Collected data entries
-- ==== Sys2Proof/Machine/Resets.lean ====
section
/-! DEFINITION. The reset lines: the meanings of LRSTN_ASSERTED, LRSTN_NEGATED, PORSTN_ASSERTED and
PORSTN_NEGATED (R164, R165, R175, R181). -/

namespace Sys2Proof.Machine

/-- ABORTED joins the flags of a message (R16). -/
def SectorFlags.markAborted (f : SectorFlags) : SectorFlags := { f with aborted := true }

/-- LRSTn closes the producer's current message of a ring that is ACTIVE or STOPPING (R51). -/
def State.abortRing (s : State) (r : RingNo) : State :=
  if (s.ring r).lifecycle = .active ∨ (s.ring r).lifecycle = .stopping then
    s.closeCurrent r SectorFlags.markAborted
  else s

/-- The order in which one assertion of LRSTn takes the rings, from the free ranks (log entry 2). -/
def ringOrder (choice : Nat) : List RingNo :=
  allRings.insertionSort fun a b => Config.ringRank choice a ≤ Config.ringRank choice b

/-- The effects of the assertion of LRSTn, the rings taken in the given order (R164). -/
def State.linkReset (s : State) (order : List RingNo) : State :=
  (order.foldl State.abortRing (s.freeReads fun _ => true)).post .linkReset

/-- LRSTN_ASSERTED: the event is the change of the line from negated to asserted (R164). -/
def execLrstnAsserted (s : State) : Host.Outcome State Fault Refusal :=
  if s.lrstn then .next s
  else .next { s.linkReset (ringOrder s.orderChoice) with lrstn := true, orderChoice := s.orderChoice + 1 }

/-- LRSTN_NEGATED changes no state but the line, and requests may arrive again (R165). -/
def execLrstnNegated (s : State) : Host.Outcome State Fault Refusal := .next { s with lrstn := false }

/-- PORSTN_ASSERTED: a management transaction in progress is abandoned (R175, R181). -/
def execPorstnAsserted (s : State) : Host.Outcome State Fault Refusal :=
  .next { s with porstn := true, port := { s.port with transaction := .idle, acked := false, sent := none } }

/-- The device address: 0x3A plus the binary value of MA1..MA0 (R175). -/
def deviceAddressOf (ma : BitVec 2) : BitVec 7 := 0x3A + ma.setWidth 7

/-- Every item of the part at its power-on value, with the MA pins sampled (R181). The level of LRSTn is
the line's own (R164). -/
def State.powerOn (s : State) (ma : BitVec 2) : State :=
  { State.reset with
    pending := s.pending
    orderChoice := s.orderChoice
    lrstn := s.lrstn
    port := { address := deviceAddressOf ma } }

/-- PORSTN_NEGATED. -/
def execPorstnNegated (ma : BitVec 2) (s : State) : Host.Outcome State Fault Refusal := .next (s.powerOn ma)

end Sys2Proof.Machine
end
==
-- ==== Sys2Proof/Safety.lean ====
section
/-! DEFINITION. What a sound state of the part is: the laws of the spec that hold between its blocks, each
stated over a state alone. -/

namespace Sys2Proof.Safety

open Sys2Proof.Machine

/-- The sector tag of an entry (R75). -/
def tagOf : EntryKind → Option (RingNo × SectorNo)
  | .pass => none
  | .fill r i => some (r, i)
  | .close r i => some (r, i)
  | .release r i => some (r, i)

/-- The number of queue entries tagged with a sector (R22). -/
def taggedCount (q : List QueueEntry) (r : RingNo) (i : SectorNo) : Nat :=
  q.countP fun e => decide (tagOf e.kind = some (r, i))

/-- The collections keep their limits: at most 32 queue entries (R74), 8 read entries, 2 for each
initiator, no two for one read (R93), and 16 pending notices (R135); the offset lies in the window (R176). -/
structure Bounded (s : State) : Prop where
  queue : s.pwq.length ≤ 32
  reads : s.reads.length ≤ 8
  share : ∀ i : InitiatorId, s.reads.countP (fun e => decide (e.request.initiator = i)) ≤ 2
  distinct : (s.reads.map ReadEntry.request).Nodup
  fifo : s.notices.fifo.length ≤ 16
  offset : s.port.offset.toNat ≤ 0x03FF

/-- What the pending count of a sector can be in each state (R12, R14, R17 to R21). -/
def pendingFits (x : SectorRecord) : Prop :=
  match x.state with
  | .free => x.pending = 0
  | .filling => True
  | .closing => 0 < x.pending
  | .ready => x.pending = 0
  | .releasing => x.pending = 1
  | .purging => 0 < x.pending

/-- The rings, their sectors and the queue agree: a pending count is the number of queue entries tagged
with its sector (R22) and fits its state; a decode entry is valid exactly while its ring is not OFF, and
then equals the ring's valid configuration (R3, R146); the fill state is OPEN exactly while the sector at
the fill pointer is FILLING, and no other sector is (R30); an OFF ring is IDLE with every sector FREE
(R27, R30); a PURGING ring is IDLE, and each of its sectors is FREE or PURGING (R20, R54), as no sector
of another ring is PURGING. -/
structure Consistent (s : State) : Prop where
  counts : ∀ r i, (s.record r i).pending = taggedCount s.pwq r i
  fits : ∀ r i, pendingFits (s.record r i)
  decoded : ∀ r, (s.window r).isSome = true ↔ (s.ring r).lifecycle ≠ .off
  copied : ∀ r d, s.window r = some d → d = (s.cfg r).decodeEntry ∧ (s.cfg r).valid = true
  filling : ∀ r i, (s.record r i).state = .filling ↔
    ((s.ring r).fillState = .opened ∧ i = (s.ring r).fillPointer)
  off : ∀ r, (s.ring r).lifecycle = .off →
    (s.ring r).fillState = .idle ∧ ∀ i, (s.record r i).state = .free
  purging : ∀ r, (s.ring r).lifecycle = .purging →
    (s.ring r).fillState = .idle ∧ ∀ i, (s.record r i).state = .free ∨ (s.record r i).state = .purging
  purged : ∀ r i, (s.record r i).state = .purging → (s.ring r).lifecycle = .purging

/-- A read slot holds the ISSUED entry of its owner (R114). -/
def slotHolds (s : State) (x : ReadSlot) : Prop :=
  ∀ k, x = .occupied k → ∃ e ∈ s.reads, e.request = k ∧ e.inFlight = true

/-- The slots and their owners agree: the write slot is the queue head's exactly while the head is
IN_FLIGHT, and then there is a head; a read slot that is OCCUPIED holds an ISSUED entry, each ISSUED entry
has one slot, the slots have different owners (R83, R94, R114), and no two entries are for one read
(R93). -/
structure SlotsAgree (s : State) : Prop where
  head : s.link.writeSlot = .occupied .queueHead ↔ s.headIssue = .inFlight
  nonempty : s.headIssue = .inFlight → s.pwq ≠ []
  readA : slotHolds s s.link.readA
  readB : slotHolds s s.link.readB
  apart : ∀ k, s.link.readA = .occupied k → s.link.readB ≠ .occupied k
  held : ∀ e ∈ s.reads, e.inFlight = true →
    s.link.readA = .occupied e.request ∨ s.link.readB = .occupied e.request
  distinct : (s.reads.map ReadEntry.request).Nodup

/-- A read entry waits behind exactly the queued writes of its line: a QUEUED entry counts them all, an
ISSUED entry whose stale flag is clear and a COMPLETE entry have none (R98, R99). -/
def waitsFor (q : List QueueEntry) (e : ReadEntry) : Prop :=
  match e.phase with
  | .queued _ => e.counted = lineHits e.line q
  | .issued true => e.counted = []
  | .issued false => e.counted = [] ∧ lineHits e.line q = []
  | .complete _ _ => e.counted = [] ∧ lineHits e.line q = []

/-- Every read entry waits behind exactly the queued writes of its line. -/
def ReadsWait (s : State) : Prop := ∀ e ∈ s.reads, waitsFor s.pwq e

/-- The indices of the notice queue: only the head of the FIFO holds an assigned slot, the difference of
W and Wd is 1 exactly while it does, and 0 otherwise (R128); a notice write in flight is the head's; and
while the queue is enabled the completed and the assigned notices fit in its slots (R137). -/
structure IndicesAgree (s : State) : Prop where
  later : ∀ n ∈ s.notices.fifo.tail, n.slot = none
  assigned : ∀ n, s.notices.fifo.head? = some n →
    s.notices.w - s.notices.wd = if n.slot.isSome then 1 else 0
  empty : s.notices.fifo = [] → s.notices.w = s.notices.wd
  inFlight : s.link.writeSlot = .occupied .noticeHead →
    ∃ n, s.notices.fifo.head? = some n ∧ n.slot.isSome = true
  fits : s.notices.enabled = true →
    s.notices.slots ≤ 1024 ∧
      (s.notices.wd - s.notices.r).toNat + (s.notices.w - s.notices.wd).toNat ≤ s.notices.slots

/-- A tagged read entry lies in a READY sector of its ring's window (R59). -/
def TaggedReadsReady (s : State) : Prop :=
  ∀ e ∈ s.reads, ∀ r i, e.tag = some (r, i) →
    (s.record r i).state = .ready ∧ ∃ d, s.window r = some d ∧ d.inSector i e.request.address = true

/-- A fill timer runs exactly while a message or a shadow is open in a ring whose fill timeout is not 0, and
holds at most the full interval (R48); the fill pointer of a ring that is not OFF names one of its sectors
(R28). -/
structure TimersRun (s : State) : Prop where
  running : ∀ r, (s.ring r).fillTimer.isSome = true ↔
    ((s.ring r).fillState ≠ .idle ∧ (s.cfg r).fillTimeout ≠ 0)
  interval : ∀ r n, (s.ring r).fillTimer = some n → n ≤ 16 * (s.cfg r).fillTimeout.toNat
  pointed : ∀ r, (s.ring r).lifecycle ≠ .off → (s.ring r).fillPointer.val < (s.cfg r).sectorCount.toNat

> WHAT THE TASK REQUIRES:
After locating the line holding "def pendingFits (x" above, output exactly that line and every line after it through the line holding "purging : ∀". Include nothing else.

> TASK ANSWER:
def pendingFits (x : SectorRecord) : Prop :=
  match x.state with
  | .free => x.pending = 0
  | .filling => True
  | .closing => 0 < x.pending
  | .ready => x.pending = 0
  | .releasing => x.pending = 1
  | .purging => 0 < x.pending

/-- The rings, their sectors and the queue agree: a pending count is the number of queue entries tagged
with its sector (R22) and fits its state; a decode entry is valid exactly while its ring is not OFF, and
then equals the ring's valid configuration (R3, R146); the fill state is OPEN exactly while the sector at
the fill pointer is FILLING, and no other sector is (R30); an OFF ring is IDLE with every sector FREE
(R27, R30); a PURGING ring is IDLE, and each of its sectors is FREE or PURGING (R20, R54), as no sector
of another ring is PURGING. -/
structure Consistent (s : State) : Prop where
  counts : ∀ r i, (s.record r i).pending = taggedCount s.pwq r i
  fits : ∀ r i, pendingFits (s.record r i)
  decoded : ∀ r, (s.window r).isSome = true ↔ (s.ring r).lifecycle ≠ .off
  copied : ∀ r d, s.window r = some d → d = (s.cfg r).decodeEntry ∧ (s.cfg r).valid = true
  filling : ∀ r i, (s.record r i).state = .filling ↔
    ((s.ring r).fillState = .opened ∧ i = (s.ring r).fillPointer)
  off : ∀ r, (s.ring r).lifecycle = .off →
    (s.ring r).fillState = .idle ∧ ∀ i, (s.record r i).state = .free
  purging : ∀ r, (s.ring r).lifecycle = .purging →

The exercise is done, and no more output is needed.